/-- Major 0x20 (R32). -/
noncomputable def decodeVFAdd (w : BitVec 32) : Except Reject Instr :=
  match fFn w with
  | 0x00#6 => .ok (.vfadd (fD w) (fA w) (fB w) (fC w) (fE w))
  | 0x01#6 => .ok (.vfsub (fD w) (fA w) (fB w) (fC w) (fE w))
  | 0x02#6 => .ok (.vfmul (fD w) (fA w) (fB w) (fC w) (fE w))
  | 0x20#6 => want (!fE w) (.vfaddVx (fD w) (fA w) (fB w) (fC w))
  | 0x21#6 => want (!fE w) (.vfsubVx (fD w) (fA w) (fB w) (fC w))
  | 0x22#6 => want (!fE w) (.vfmulVx (fD w) (fA w) (fB w) (fC w))
  | _ => .error .absentMinor

/-- Major 0x21 (R32). -/
noncomputable def decodeVFma (w : BitVec 32) : Except Reject Instr :=
  match fFn w with
  | 0x00#6 => .ok (.vfma (fD w) (fA w) (fB w) (fC w) (fE w))
  | 0x01#6 => .ok (.vfms (fD w) (fA w) (fB w) (fC w) (fE w))
  | 0x02#6 => .ok (.vfnma (fD w) (fA w) (fB w) (fC w) (fE w))
  | 0x03#6 => .ok (.vfnms (fD w) (fA w) (fB w) (fC w) (fE w))
  | 0x20#6 => want (!fE w) (.vfmaVx (fD w) (fA w) (fB w) (fC w))
  | 0x21#6 => want (!fE w) (.vfmsVx (fD w) (fA w) (fB w) (fC w))
  | 0x22#6 => want (!fE w) (.vfnmaVx (fD w) (fA w) (fB w) (fC w))
  | 0x23#6 => want (!fE w) (.vfnmsVx (fD w) (fA w) (fB w) (fC w))
  | _ => .error .absentMinor

/-- Major 0x22 (R32). -/
noncomputable def decodeVFDiv (w : BitVec 32) : Except Reject Instr :=
  match fFn w with
  | 0x00#6 => .ok (.vfdiv (fD w) (fA w) (fB w) (fC w) (fE w))
  | 0x01#6 => want (fB w == 0 && !fE w) (.vfsqrt (fD w) (fA w) (fC w))
  | 0x02#6 => want (fB w == 0 && !fE w) (.vfrec (fD w) (fA w) (fC w))
  | 0x20#6 => want (!fE w) (.vfdivVx (fD w) (fA w) (fB w) (fC w))
  | _ => .error .absentMinor

/-- Major 0x23 (R32). -/
noncomputable def decodeVFMin (w : BitVec 32) : Except Reject Instr :=
  match fFn w with
  | 0x00#6 => .ok (.vfmin (fD w) (fA w) (fB w) (fC w) (fE w))
  | 0x01#6 => .ok (.vfmax (fD w) (fA w) (fB w) (fC w) (fE w))
  | 0x02#6 => want (fB w == 0 && !fE w) (.vfabs (fD w) (fA w) (fC w))
  | 0x03#6 => want (fB w == 0 && !fE w) (.vfneg (fD w) (fA w) (fC w))
  | 0x20#6 => want (!fE w) (.vfminVx (fD w) (fA w) (fB w) (fC w))
  | 0x21#6 => want (!fE w) (.vfmaxVx (fD w) (fA w) (fB w) (fC w))
  | _ => .error .absentMinor

/-- Major 0x24 (R32). -/
noncomputable def decodeVFRint (w : BitVec 32) : Except Reject Instr :=
  match fFn w with
  | 0x00#6 => want (fB w == 0 && !fE w) (.vfrint (fD w) (fA w) (fC w))
  | 0x01#6 => want (fB w == 0 && !fE w) (.vfexp2 (fD w) (fA w) (fC w))
  | 0x02#6 => .ok (.vfscale (fD w) (fA w) (fB w) (fC w) (fE w))
  | 0x22#6 => want (!fE w) (.vfscaleVx (fD w) (fA w) (fB w) (fC w))
  | _ => .error .absentMinor

/-- Major 0x25 (R32). -/
noncomputable def decodeVFClass (w : BitVec 32) : Except Reject Instr :=
  match fFn w with
  | 0x00#6 => want (fB w == 0 && !fE w) (.vfclass (fD w) (fA w) (fC w))
  | _ => .error .absentMinor

/-- Major 0x26 (R32). -/
noncomputable def decodePred (w : BitVec 32) : Except Reject Instr :=
  match fFn w with
  | 0x00#6 => .ok (.vcmpEq (fD w) (fA w) (fB w) (fC w) (fE w))
  | 0x01#6 => .ok (.vcmpNe (fD w) (fA w) (fB w) (fC w) (fE w))
  | 0x02#6 => .ok (.vcmpLt (fD w) (fA w) (fB w) (fC w) (fE w))
  | 0x03#6 => .ok (.vcmpLe (fD w) (fA w) (fB w) (fC w) (fE w))
  | 0x04#6 => .ok (.vcmpGt (fD w) (fA w) (fB w) (fC w) (fE w))
  | 0x05#6 => .ok (.vcmpGe (fD w) (fA w) (fB w) (fC w) (fE w))
  | 0x06#6 => .ok (.vcmpUn (fD w) (fA w) (fB w) (fC w) (fE w))
  | 0x10#6 => want (!fC w && !fE w) (.pand (fD w) (fA w) (fB w))
  | 0x11#6 => want (!fC w && !fE w) (.por (fD w) (fA w) (fB w))
  | 0x12#6 => want (!fC w && !fE w) (.pxor (fD w) (fA w) (fB w))
  | 0x13#6 => want (!fC w && !fE w) (.pandn (fD w) (fA w) (fB w))
  | 0x14#6 => want (fB w == 0 && !fC w && !fE w) (.pnot (fD w) (fA w))
  | 0x15#6 => want (!fC w && !fE w) (.pwhile (fD w) (fA w) (fB w))
  | 0x16#6 => want (fB w == 0 && !fC w && !fE w) (.pcnt (fD w) (fA w))
  | 0x17#6 => want (fB w == 0 && !fC w && !fE w) (.pfirst (fD w) (fA w))
  | _ => .error .absentMinor

/-- Major 0x27 (R32). -/
noncomputable def decodeConvert (w : BitVec 32) : Except Reject Instr :=
  match fFn w with
  | 0x00#6 => want (fB w == 0 && !fE w) (.vcvt (fD w) (fA w) (fC w))
  | 0x01#6 => want (fB w == 0 && !fE w) (.vqnt (fD w) (fA w) (fC w))
  | 0x02#6 => want (fB w == 0 && !fE w) (.vdqnt (fD w) (fA w) (fC w))
  | 0x03#6 => want (fB w == 0 && !fE w) (.vbscale (fD w) (fA w) (fC w))
  | 0x04#6 => want (fB w == 0 && !fE w) (.vbsmax (fD w) (fA w) (fC w))
  | _ => .error .absentMinor

/-- Major 0x28 (R32). -/
noncomputable def decodeReduce (w : BitVec 32) : Except Reject Instr :=
  match fFn w with
  | 0x00#6 => want (!fE w) (.vredo (fD w) (fA w) (fB w) (fC w))
  | 0x01#6 => want (!fE w) (.vredt (fD w) (fA w) (fB w) (fC w))
  | 0x02#6 => want (!fE w) (.vredmin (fD w) (fA w) (fB w) (fC w))
  | 0x03#6 => want (!fE w) (.vredmax (fD w) (fA w) (fB w) (fC w))
  | _ => .error .absentMinor

/-- Major 0x29 (R32). -/
noncomputable def decodePermute (w : BitVec 32) : Except Reject Instr :=
  match fFn w with
  | 0x00#6 => want (!fE w) (.vslideup (fD w) (fA w) (fB w) (fC w))
  | 0x01#6 => want (!fE w) (.vslidedn (fD w) (fA w) (fB w) (fC w))
  | 0x02#6 => .ok (.vgath (fD w) (fA w) (fB w) (fC w) (fE w))
  | 0x03#6 => want (!fE w) (.vcompress (fD w) (fA w) (fB w) (fC w))
  | 0x04#6 => want (!fE w) (.vexpand (fD w) (fA w) (fB w) (fC w))
  | 0x05#6 => want (fB w == 0 && !fC w && !fE w) (.vbcast (fD w) (fA w))
  | 0x06#6 => want (!fE w) (.vext (fD w) (fA w) (fB w) (fC w))
  | 0x07#6 => want (!fC w && !fE w) (.vins (fD w) (fA w) (fB w))
  | 0x08#6 => want (fB w == 0 && !fE w) (.vmv (fD w) (fA w) (fC w))
  | _ => .error .absentMinor

/-- Major 0x2a (R32). -/
noncomputable def decodeVLoad (w : BitVec 32) : Except Reject Instr :=
  match fFn w with
  | 0x00#6 => want (fB w == 0 && !fC w && !fE w) (.vld (fD w) (fA w))
  | 0x01#6 => want (!fC w && !fE w) (.vldS (fD w) (fA w) (fB w))
  | 0x02#6 => want (!fC w) (.vldX (fD w) (fA w) (fB w) (fE w))
  | _ => .error .absentMinor

/-- Major 0x2b (R32). -/
noncomputable def decodeVStore (w : BitVec 32) : Except Reject Instr :=
  match fFn w with
  | 0x00#6 => want (fB w == 0 && !fC w && !fE w) (.vst (fD w) (fA w))
  | 0x01#6 => want (!fC w && !fE w) (.vstS (fD w) (fA w) (fB w))
  | 0x02#6 => want (!fC w) (.vstX (fD w) (fA w) (fB w) (fE w))
  | _ => .error .absentMinor

/-- Major 0x2c (R32). -/
noncomputable def decodeVAmo (w : BitVec 32) : Except Reject Instr :=
  match fFn w with
  | 0x00#6 => want (!fC w) (.vamoAdd (fD w) (fA w) (fB w) (fE w))
  | 0x01#6 => want (!fC w) (.vamoAnd (fD w) (fA w) (fB w) (fE w))
  | 0x02#6 => want (!fC w) (.vamoOr (fD w) (fA w) (fB w) (fE w))
  | 0x03#6 => want (!fC w) (.vamoXor (fD w) (fA w) (fB w) (fE w))
  | 0x04#6 => want (!fC w) (.vamoMin (fD w) (fA w) (fB w) (fE w))
  | 0x05#6 => want (!fC w) (.vamoMax (fD w) (fA w) (fB w) (fE w))
  | 0x06#6 => want (!fC w) (.vamoMinu (fD w) (fA w) (fB w) (fE w))
  | 0x07#6 => want (!fC w) (.vamoMaxu (fD w) (fA w) (fB w) (fE w))
  | 0x08#6 => want (!fC w) (.vamoSwap (fD w) (fA w) (fB w) (fE w))
  | 0x09#6 => want (!fC w) (.vamoFadd (fD w) (fA w) (fB w) (fE w))
  | 0x20#6 => want (!fC w) (.vamoAddRet (fD w) (fA w) (fB w) (fE w))
  | 0x21#6 => want (!fC w) (.vamoAndRet (fD w) (fA w) (fB w) (fE w))
  | 0x22#6 => want (!fC w) (.vamoOrRet (fD w) (fA w) (fB w) (fE w))
  | 0x23#6 => want (!fC w) (.vamoXorRet (fD w) (fA w) (fB w) (fE w))
  | 0x24#6 => want (!fC w) (.vamoMinRet (fD w) (fA w) (fB w) (fE w))
  | 0x25#6 => want (!fC w) (.vamoMaxRet (fD w) (fA w) (fB w) (fE w))
  | 0x26#6 => want (!fC w) (.vamoMinuRet (fD w) (fA w) (fB w) (fE w))
  | 0x27#6 => want (!fC w) (.vamoMaxuRet (fD w) (fA w) (fB w) (fE w))
  | 0x28#6 => want (!fC w) (.vamoSwapRet (fD w) (fA w) (fB w) (fE w))
  | 0x29#6 => want (!fC w) (.vamoFaddRet (fD w) (fA w) (fB w) (fE w))
  | _ => .error .absentMinor

/-- Major 0x2d (R32). -/
noncomputable def decodeVDrain (w : BitVec 32) : Except Reject Instr :=
  match fFn w with
  | 0x00#6 => want (fD w == 0 && fA w == 0 && fB w == 0 && !fC w && !fE w) (.vdrain)
  | 0x01#6 => want (fD w == 0 && fB w == 0 && !fC w && !fE w) (.vpref (fA w))
  | _ => .error .absentMinor

/-- Major 0x2e (R32). -/
noncomputable def decodeFibreMem (w : BitVec 32) : Except Reject Instr :=
  match fFn w with
  | 0x00#6 => want (!fC w && !fE w) (.fld (fD w) (fA w) (fB w))
  | 0x01#6 => want (fB w == 0 && !fC w && !fE w) (.fst (fD w) (fA w))
  | 0x02#6 => want (!fC w && !fE w) (.fwalk (fD w) (fA w) (fB w))
  | _ => .error .absentMinor

/-- Major 0x2f (R32). -/
noncomputable def decodeJoin (w : BitVec 32) : Except Reject Instr :=
  if fC w || fE w then .error .reservedField else
  match fLow3 w with
  | 0x0#3 => if fComb w == 6 || fComb w == 7 then .error .absentMinor else .ok (.finter (fD w) (fA w) (fB w) (fComb w))
  | 0x1#3 => if fComb w == 6 || fComb w == 7 then .error .absentMinor else .ok (.funion (fD w) (fA w) (fB w) (fComb w))
  | 0x2#3 => if fComb w == 6 || fComb w == 7 then .error .absentMinor else .ok (.fmerge (fD w) (fA w) (fB w) (fComb w))
  | _ => .error .absentMinor

/-- Major 0x30 (R32). -/
noncomputable def decodeFibreDense (w : BitVec 32) : Except Reject Instr :=
  match fFn w with
  | 0x00#6 => want (!fE w) (.fcompact (fD w) (fA w) (fB w) (fC w))
  | 0x01#6 => want (fB w == 0 && !fC w && !fE w) (.fexpand (fD w) (fA w))
  | 0x02#6 => want (fB w == 0 && !fC w && !fE w) (.fgath (fD w) (fA w))
  | 0x03#6 => want (fB w == 0 && !fC w && !fE w) (.fscat (fD w) (fA w))
  | _ => .error .absentMinor

/-- Major 0x31 (R32). -/
noncomputable def decodeFibreHouse (w : BitVec 32) : Except Reject Instr :=
  match fFn w with
  | 0x00#6 => want (fB w == 0 && !fC w && !fE w) (.flen (fD w) (fA w))
  | 0x01#6 => want (fA w == 0 && fB w == 0 && !fC w && !fE w) (.fclr (fD w))
  | 0x02#6 => want (fB w == 0 && !fC w && !fE w) (.fcopy (fD w) (fA w))
  | _ => .error .absentMinor

/-- Major 0x32 (R32). -/
noncomputable def decodeAttach (w : BitVec 32) : Except Reject Instr :=
  match fFn w with
  | 0x00#6 => want (fB w == 0 && !fC w && !fE w) (.mattach (fD w) (fA w))
  | 0x01#6 => want (fD w == 0 && fA w == 0 && fB w == 0 && !fC w && !fE w) (.mdetach)
  | 0x02#6 => want (fB w == 0 && !fC w && !fE w) (.mmode (fD w) (fA w))
  | _ => .error .absentMinor

/-- Major 0x33 (R32). -/
noncomputable def decodeMop (w : BitVec 32) : Except Reject Instr :=
  match fFn w with
  | 0x00#6 => want (fP w == 0 && fA w == 0 && fB w == 0 && !fC w && !fE w) (.mzero (fT w))
  | 0x01#6 => .ok (.mopVv (fP w) (fT w) (fA w) (fB w) (fC w) (fE w))
  | 0x02#6 => want (!fC w) (.mopSv (fP w) (fT w) (fA w) (fB w) (fE w))
  | 0x03#6 => want (!fC w && !fE w) (.mopSs (fP w) (fT w) (fA w) (fB w))
  | _ => .error .absentMinor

....

(DIRECTIONS FOR THIS TASK) Everything above from the line containing "(.fst (fD w) (fA w))" down to the line containing "noncomputable def decodeAttach" is to be transcribed exactly, with both of those lines included and nothing else added.

(ANSWER FOR THIS EXERCISE)
  | 0x01#6 => want (fB w == 0 && !fC w && !fE w) (.fst (fD w) (fA w))
  | 0x02#6 => want (!fC w && !fE w) (.fwalk (fD w) (fA w) (fB w))
  | _ => .error .absentMinor

/-- Major 0x2f (R32). -/
noncomputable def decodeJoin (w : BitVec 32) : Except Reject Instr :=
  if fC w || fE w then .error .reservedField else
  match fLow3 w with
  | 0x0#3 => if fComb w == 6 || fComb w == 7 then .error .absentMinor else .ok (.finter (fD w) (fA w) (fB w) (fComb w))
  | 0x1#3 => if fComb w == 6 || fComb w == 7 then .error .absentMinor else .ok (.funion (fD w) (fA w) (fB w) (fComb w))
  | 0x2#3 => if fComb w == 6 || fComb w == 7 then .error .absentMinor else .ok (.fmerge (fD w) (fA w) (fB w) (fComb w))
  | _ => .error .absentMinor

/-- Major 0x30 (R32). -/
noncomputable def decodeFibreDense (w : BitVec 32) : Except Reject Instr :=
  match fFn w with
  | 0x00#6 => want (!fE w) (.fcompact (fD w) (fA w) (fB w) (fC w))
  | 0x01#6 => want (fB w == 0 && !fC w && !fE w) (.fexpand (fD w) (fA w))
  | 0x02#6 => want (fB w == 0 && !fC w && !fE w) (.fgath (fD w) (fA w))
  | 0x03#6 => want (fB w == 0 && !fC w && !fE w) (.fscat (fD w) (fA w))
  | _ => .error .absentMinor

/-- Major 0x31 (R32). -/
noncomputable def decodeFibreHouse (w : BitVec 32) : Except Reject Instr :=
  match fFn w with
  | 0x00#6 => want (fB w == 0 && !fC w && !fE w) (.flen (fD w) (fA w))
  | 0x01#6 => want (fA w == 0 && fB w == 0 && !fC w && !fE w) (.fclr (fD w))
  | 0x02#6 => want (fB w == 0 && !fC w && !fE w) (.fcopy (fD w) (fA w))
  | _ => .error .absentMinor

/-- Major 0x32 (R32). -/
noncomputable def decodeAttach (w : BitVec 32) : Except Reject Instr :=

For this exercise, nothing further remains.